• _WORK TO COMPLETE_
Given the entries that follow, write out exactly the lines starting at the one containing "f) = true := by" and ending at the one containing "p = (a, b) := by", both ends included, and only those.

Saved data entries

◆ ◆ ◆

-- ==== Sys2Proof/Laws/Mem.lean ====
section
/-!
SUPPORT. Laws of byte stores and tables: the canonical form is kept by every operation; a read gives what was last written.
-/

namespace Sys2Proof.Laws

open Sys2Proof.Machine

/-! The canonical form. -/

theorem wf_iff (m : Memory) : m.wf = true ↔ m.Pairwise (fun p q => p.1 < q.1) ∧ ∀ p ∈ m, p.2 ≠ 0 := by
  induction m with
  | nil => simp [Memory.wf]
  | cons p t ih =>
    obtain ⟨a, b⟩ := p
    cases t with
    | nil => simp [Memory.wf]
    | cons q t =>
      obtain ⟨a', b'⟩ := q
      simp only [Memory.wf, Bool.and_eq_true, bne_iff_ne, decide_eq_true_eq, ih, List.pairwise_cons, List.mem_cons, Prod.forall,
        forall_eq_or_imp]
      constructor
      · rintro ⟨⟨hb, hlt⟩, ⟨h1, h2⟩, h3⟩
        exact ⟨⟨⟨hlt, fun c d h => lt_trans hlt (h1 c d h)⟩, h1, h2⟩, hb, h3⟩
      · rintro ⟨⟨⟨hlt, _⟩, h1, h2⟩, hb, h3⟩
        exact ⟨⟨hb, hlt⟩, ⟨h1, h2⟩, h3⟩

@[simp] theorem wf_nil : Memory.wf [] = true := rfl

theorem wf_tail {p : Host.Cell} {t : Memory} (h : Memory.wf (p :: t) = true) : Memory.wf t = true := by
  rw [wf_iff] at *
  exact ⟨(List.pairwise_cons.1 h.1).2, fun q hq => h.2 q (List.mem_cons_of_mem _ hq)⟩

theorem wf_cons {a : Nat} {b : Byte} {t : Memory} :
    Memory.wf ((a, b) :: t) = true ↔ (∀ p ∈ t, a < p.1) ∧ b ≠ 0 ∧ Memory.wf t = true := by
  simp only [wf_iff, List.pairwise_cons, List.mem_cons, forall_eq_or_imp]
  tauto

theorem wf_filter {m : Memory} (f : Host.Cell → Bool) (h : m.wf = true) : Memory.wf (m.filter f) = true := by
  rw [wf_iff] at *
  exact ⟨h.1.filter _, fun p hp => h.2 p (List.mem_of_mem_filter hp)⟩

/-- A cell of a store with a byte written is the written one or one of the store's. -/
theorem mem_mput {m : Memory} {a : Nat} {b : Byte} {p : Host.Cell} (h : p ∈ mput m a b) : p ∈ m ∨ p = (a, b) := by
  induction m with
  | nil =>
    simp only [mput] at h
    split at h <;> simp_all
  | cons q t ih =>
    obtain ⟨k, c⟩ := q
    simp only [mput] at h
    split at h
    · split at h
      · exact .inl h
      · rcases List.mem_cons.1 h with h | h
        · exact .inr h
        · exact .inl h
    · split at h
      · split at h
        · exact .inl (List.mem_cons_of_mem _ h)
        · rcases List.mem_cons.1 h with h | h
          · exact .inr h
          · exact .inl (List.mem_cons_of_mem _ h)
      · rcases List.mem_cons.1 h with h | h
        · exact .inl (h ▸ List.mem_cons_self)
        · rcases ih h with h | h
          · exact .inl (List.mem_cons_of_mem _ h)
          · exact .inr h

theorem wf_mput {m : Memory} (a : Nat) (b : Byte) (h : m.wf = true) : Memory.wf (mput m a b) = true := by
  induction m with
  | nil =>
    simp only [mput]
    split
    · rfl
    · simpa [Memory.wf]
  | cons q t ih =>
    obtain ⟨k, c⟩ := q
    have h' := wf_cons.1 h
    simp only [mput]
    split
    · rename_i hlt
      split
      · exact h
      · rename_i hb
        refine wf_cons.2 ⟨fun p hp => ?_, hb, h⟩
        rcases List.mem_cons.1 hp with rfl | hp
        · exact hlt
        · exact lt_trans hlt (h'.1 p hp)
    · split
      · rename_i he
        split
        · exact h'.2.2
        · rename_i hb
          exact wf_cons.2 ⟨fun p hp => he ▸ h'.1 p hp, hb, h'.2.2⟩
      · rename_i h1 h2
        refine wf_cons.2 ⟨fun p hp => ?_, h'.2.1, ih h'.2.2⟩
        rcases mem_mput hp with hp | rfl
        · exact h'.1 p hp
        · simp only
          omega

theorem wf_mputs {m : Memory} (a : Nat) (bs : List Byte) (h : m.wf = true) : Memory.wf (mputs m a bs) = true := by
  induction bs generalizing m a with
  | nil => exact h
  | cons b bs ih => exact ih (a + 1) (wf_mput a b h)

theorem wf_mputN {m : Memory} (a n v : Nat) (h : m.wf = true) : Memory.wf (mputN m a n v) = true := wf_mputs a _ h

theorem wf_mclear {m : Memory} (a n : Nat) (h : m.wf = true) : Memory.wf (mclear m a n) = true := wf_filter _ h

theorem wf_moverlay {m : Memory} (a : Nat) (cells : Memory) (h : m.wf = true) : Memory.wf (moverlay m a cells) = true := by
  unfold moverlay
  induction cells generalizing m with
  | nil => exact h
  | cons c cs ih => exact ih (wf_mput _ _ h)

theorem wf_mreplace {m : Memory} (a n : Nat) (cells : Memory) (h : m.wf = true) : Memory.wf (mreplace m a n cells) = true :=
  wf_moverlay _ _ (wf_mclear _ _ h)

theorem wf_mslice {m : Memory} (a n : Nat) (h : m.wf = true) : Memory.wf (mslice m a n) = true := by
  rw [wf_iff] at *
  unfold mslice
  refine ⟨?_, ?_⟩
  · rw [List.pairwise_map]
    refine (List.Pairwise.filter _ h.1).imp_of_mem ?_
    intro p q hp hq hlt
    have hp := (List.mem_filter.1 hp).2
    simp only [Bool.and_eq_true, decide_eq_true_eq] at hp
    simp only
    omega
  · intro p hp
    obtain ⟨q, hq, rfl⟩ := List.mem_map.1 hp
    exact h.2 q (List.mem_filter.1 hq).1

/-- A fold of byte writes keeps the canonical form. -/
theorem wf_foldl {α : Type} (f : Memory → α → Memory) (hf : ∀ m x, m.wf = true → (f m x).wf = true) (l : List α) {m : Memory}
    (h : m.wf = true) : (l.foldl f m).wf = true := by
  induction l generalizing m with
  | nil => exact h
  | cons x l ih => exact ih (hf m x h)

/-! Reads after writes. -/

theorem mget_absent {m : Memory} {a : Nat} (h : ∀ p ∈ m, p.1 ≠ a) : mget m a = 0 := by
  induction m with
  | nil => rfl
  | cons p t ih =>
    obtain ⟨k, b⟩ := p
    simp only [mget]
    rw [if_neg (h (k, b) List.mem_cons_self)]
    exact ih fun q hq => h q (List.mem_cons_of_mem _ hq)

theorem mget_mput {m : Memory} (h : m.wf = true) (a : Nat) (b : Byte) (x : Nat) :
    mget (mput m a b) x = if x = a then b else mget m x := by
  induction m with
  | nil =>
    simp only [mput]
    split
    · rename_i hb
      simp only [mget, hb, ite_self]
    · simp only [mget]
      split <;> split <;> simp_all
  | cons q t ih =>
    obtain ⟨k, c⟩ := q
    have h' := wf_cons.1 h
    simp only [mput]
    split
    · rename_i hlt
      have habs : mget ((k, c) :: t) a = 0 := by
        refine mget_absent fun p hp => ?_
        rcases List.mem_cons.1 hp with rfl | hp
        · simp only
          omega
        · have := h'.1 p hp
          omega
      split
      · rename_i hb
        split
        · rename_i hx
          rw [hx, habs, hb]
        · rfl
      · rw [mget]
        split
        · rename_i hx
          rw [if_pos hx.symm]
        · rename_i hx
          rw [if_neg (fun e => hx e.symm)]
    · split
      · rename_i he
        subst he
        have habs : mget t a = 0 := mget_absent fun p hp => by have := h'.1 p hp; omega
        split
        · rename_i hb
          split
          · rename_i hx
            rw [hx, habs, hb]
          · rename_i hx
            rw [mget, if_neg (fun e => hx e.symm)]
        · rw [mget]
          split
          · rename_i hx
            rw [if_pos hx.symm]
          · rename_i hx
            rw [if_neg (fun e => hx e.symm), mget, if_neg hx]
      · rename_i h1 h2
        simp only [mget]
        split
        · rename_i hx
          rw [if_neg (by omega)]
        · exact ih h'.2.2

theorem mget_mput_same {m : Memory} (h : m.wf = true) (a : Nat) (b : Byte) : mget (mput m a b) a = b := by
  rw [mget_mput h, if_pos rfl]

theorem mget_mput_other {m : Memory} (h : m.wf = true) {a x : Nat} (b : Byte) (hx : x ≠ a) : mget (mput m a b) x = mget m x := by
  rw [mget_mput h, if_neg hx]

theorem mget_mputs {m : Memory} (h : m.wf = true) (a : Nat) (bs : List Byte) (x : Nat) :
    mget (mputs m a bs) x = if a ≤ x ∧ x < a + bs.length then bs.getD (x - a) 0 else mget m x := by
  induction bs generalizing m a with
  | nil =>
    rw [if_neg (by simp only [List.length_nil]; omega)]
    rfl
  | cons b bs ih =>
    rw [mputs, ih (wf_mput a b h), mget_mput h]
    simp only [List.length_cons]
    by_cases hx : x = a
    · subst hx
      rw [if_neg (by omega), if_pos rfl, if_pos (by omega)]
      simp
    · by_cases h2 : a + 1 ≤ x ∧ x < a + 1 + bs.length
      · rw [if_pos h2, if_pos (by omega)]
        obtain ⟨d, hd⟩ : ∃ d, x - a = d + 1 := ⟨x - a - 1, by omega⟩
        rw [hd, List.getD_cons_succ, show x - (a + 1) = d by omega]
      · rw [if_neg h2, if_neg hx, if_neg (by omega)]

theorem mget_mputs_other {m : Memory} (h : m.wf = true) {a x : Nat} (bs : List Byte) (hx : x < a ∨ a + bs.length ≤ x) :
    mget (mputs m a bs) x = mget m x := by
  rw [mget_mputs h, if_neg (by omega)]

theorem mgets_congr {m m' : Memory} {a n : Nat} (h : ∀ x, a ≤ x → x < a + n → mget m x = mget m' x) : mgets m a n = mgets m' a n := by
  induction n generalizing a with
  | zero => rfl
  | succ n ih =>
    rw [mgets, mgets, h a (by omega) (by omega), ih fun x h1 h2 => h x (by omega) (by omega)]

@[simp] theorem length_mgets (m : Memory) (a n : Nat) : (mgets m a n).length = n := by
  induction n generalizing a with
  | zero => rfl
  | succ n ih => simp [mgets, ih]

@[simp] theorem length_leBytes (n v : Nat) : (leBytes n v).length = n := by
  induction n generalizing v with
  | zero => rfl
  | succ n ih => simp [leBytes, ih]

theorem mgets_mputs_same {m : Memory} (h : m.wf = true) (a : Nat) (bs : List Byte) : mgets (mputs m a bs) a bs.length = bs := by
  induction bs generalizing m a with
  | nil => rfl
  | cons b bs ih =>
    rw [mputs, List.length_cons, mgets, ih (wf_mput a b h), mget_mputs_other (wf_mput a b h) _ (by omega), mget_mput_same h]

theorem ofLe_leBytes (n v : Nat) : ofLe (leBytes n v) = v % 256 ^ n := by
  induction n generalizing v with
  | zero => simp [ofLe, leBytes, Nat.mod_one]
  | succ n ih =>
    have h8 : (BitVec.ofNat 8 v).toNat = v % 256 := BitVec.toNat_ofNat v 8
    rw [leBytes, ofLe, ih, h8, pow_succ, mul_comm (256 ^ n), Nat.mod_mul]

theorem mgetN_mputN_same {m : Memory} (h : m.wf = true) (a n v : Nat) : mgetN (mputN m a n v) a n = v % 256 ^ n := by
  have := mgets_mputs_same h a (leBytes n v)
  rw [length_leBytes] at this
  rw [mgetN, mputN, this, ofLe_leBytes]

theorem mgetN_mputN_other {m : Memory} (h : m.wf = true) {a b n k : Nat} (v : Nat) (hd : b + k ≤ a ∨ a + n ≤ b) :
    mgetN (mputN m a n v) b k = mgetN m b k := by
  rw [mgetN, mgetN, mputN]
  congr 1
  refine mgets_congr fun x h1 h2 => mget_mputs_other h _ ?_
  rw [length_leBytes]
  omega

theorem mget_mclear (m : Memory) (a n x : Nat) : mget (mclear m a n) x = if a ≤ x ∧ x < a + n then 0 else mget m x := by
  unfold mclear
  induction m with
  | nil => simp [mget]
  | cons p t ih =>
    obtain ⟨k, b⟩ := p
    rw [List.filter_cons]
    split
    · rename_i hk
      simp only [Bool.not_eq_true', Bool.and_eq_false_iff, decide_eq_false_iff_not] at hk
      rw [mget, ih, mget]
      split
      · rename_i hx
        rw [if_neg (by omega)]
      · rfl
    · rename_i hk
      simp only [Bool.not_eq_true', Bool.and_eq_false_iff, decide_eq_false_iff_not, not_or, not_not] at hk
      rw [ih, mget]
      split
      · rfl
      · rename_i hx
        rw [if_neg (by omega)]

/-- Two stores in canonical form that read alike are one. -/
theorem memory_ext {m m' : Memory} (h : m.wf = true) (h' : m'.wf = true) (he : ∀ a, mget m a = mget m' a) : m = m' := by
  induction m generalizing m' with
  | nil =>
    cases m' with
    | nil => rfl
    | cons q t =>
      have hc := wf_cons.1 h'
      have := he q.1
      simp only [mget, if_true] at this
      exact absurd this.symm hc.2.1
  | cons p t ih =>
    have hc := wf_cons.1 h
    cases m' with
    | nil =>
      have := he p.1
      simp only [mget, if_true] at this
      exact absurd this hc.2.1
    | cons q u =>
      have hc' := wf_cons.1 h'
      have hk : p.1 = q.1 := by
        by_contra hne
        rcases lt_or_gt_of_ne hne with hlt | hlt
        · have h0 := he p.1
          rw [show mget (p :: t) p.1 = p.2 by simp [mget],
            mget_absent (m := q :: u) (fun r hr => by
              rcases List.mem_cons.1 hr with rfl | hr
              · omega
              · have := hc'.1 r hr; omega)] at h0
          exact hc.2.1 h0
        · have h0 := he q.1
          rw [show mget (q :: u) q.1 = q.2 by simp [mget],
            mget_absent (m := p :: t) (fun r hr => by
              rcases List.mem_cons.1 hr with rfl | hr
              · omega
              · have := hc.1 r hr; omega)] at h0
          exact hc'.2.1 h0.symm
      have hb : p.2 = q.2 := by
        have := he p.1
        simpa [mget, hk] using this
      have hp : p = q := Prod.ext hk hb
      subst hp
      congr 1
      refine ih hc.2.2 hc'.2.2 fun a => ?_
      have := he a
      simp only [mget] at this
      by_cases ha : p.1 = a
      · subst ha
        rw [mget_absent fun r hr => by have := hc.1 r hr; omega, mget_absent fun r hr => by have := hc'.1 r hr; omega]
      · simpa [ha] using this

/-! Tables and vectors. -/

theorem tget_tset_same {α : Type} (t : Table α) (i : Nat) (x d : α) : tget (tset t i x) i d = x := by
  simp [tget, tset]

theorem tget_tset_other {α : Type} (t : Table α) {i j : Nat} (x d : α) (h : j ≠ i) : tget (tset t i x) j d = tget t j d := by
  unfold tget tset
  rw [List.find?_cons_of_neg (by simpa using fun e => h e.symm)]
  have : (t.filter fun p => p.1 != i).find? (fun p => p.1 == j) = t.find? fun p => p.1 == j := by
    induction t with
    | nil => rfl
    | cons p t ih =>
      simp only [List.filter_cons]
      by_cases hp : p.1 = i
      · simp only [hp, bne_self_eq_false, Bool.false_eq_true, if_false, ih]
        rw [List.find?_cons_of_neg (by simpa [hp] using fun e => h e.symm)]
      · simp only [bne_iff_ne, ne_eq, hp, not_false_eq_true, if_true, List.find?_cons, ih]
  rw [this]

@[simp] theorem vget_vset_same {α : Type} {n : Nat} (v : Vector α n) {i : Nat} (x d : α) (h : i < n) : vget (vset v i x) i d = x := by
  simp [vget, vset, h]

theorem vget_vset_other {α : Type} {n : Nat} (v : Vector α n) {i j : Nat} (x d : α) (h : j ≠ i) :
    vget (vset v i x) j d = vget v j d := by
  simp [vget, vset, Ne.symm h]

end Sys2Proof.Laws
end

◆ ◆ ◆

• _SOLUTION BELOW_
theorem wf_filter {m : Memory} (f : Host.Cell → Bool) (h : m.wf = true) : Memory.wf (m.filter f) = true := by
  rw [wf_iff] at *
  exact ⟨h.1.filter _, fun p hp => h.2 p (List.mem_of_mem_filter hp)⟩

/-- A cell of a store with a byte written is the written one or one of the store's. -/
theorem mem_mput {m : Memory} {a : Nat} {b : Byte} {p : Host.Cell} (h : p ∈ mput m a b) : p ∈ m ∨ p = (a, b) := by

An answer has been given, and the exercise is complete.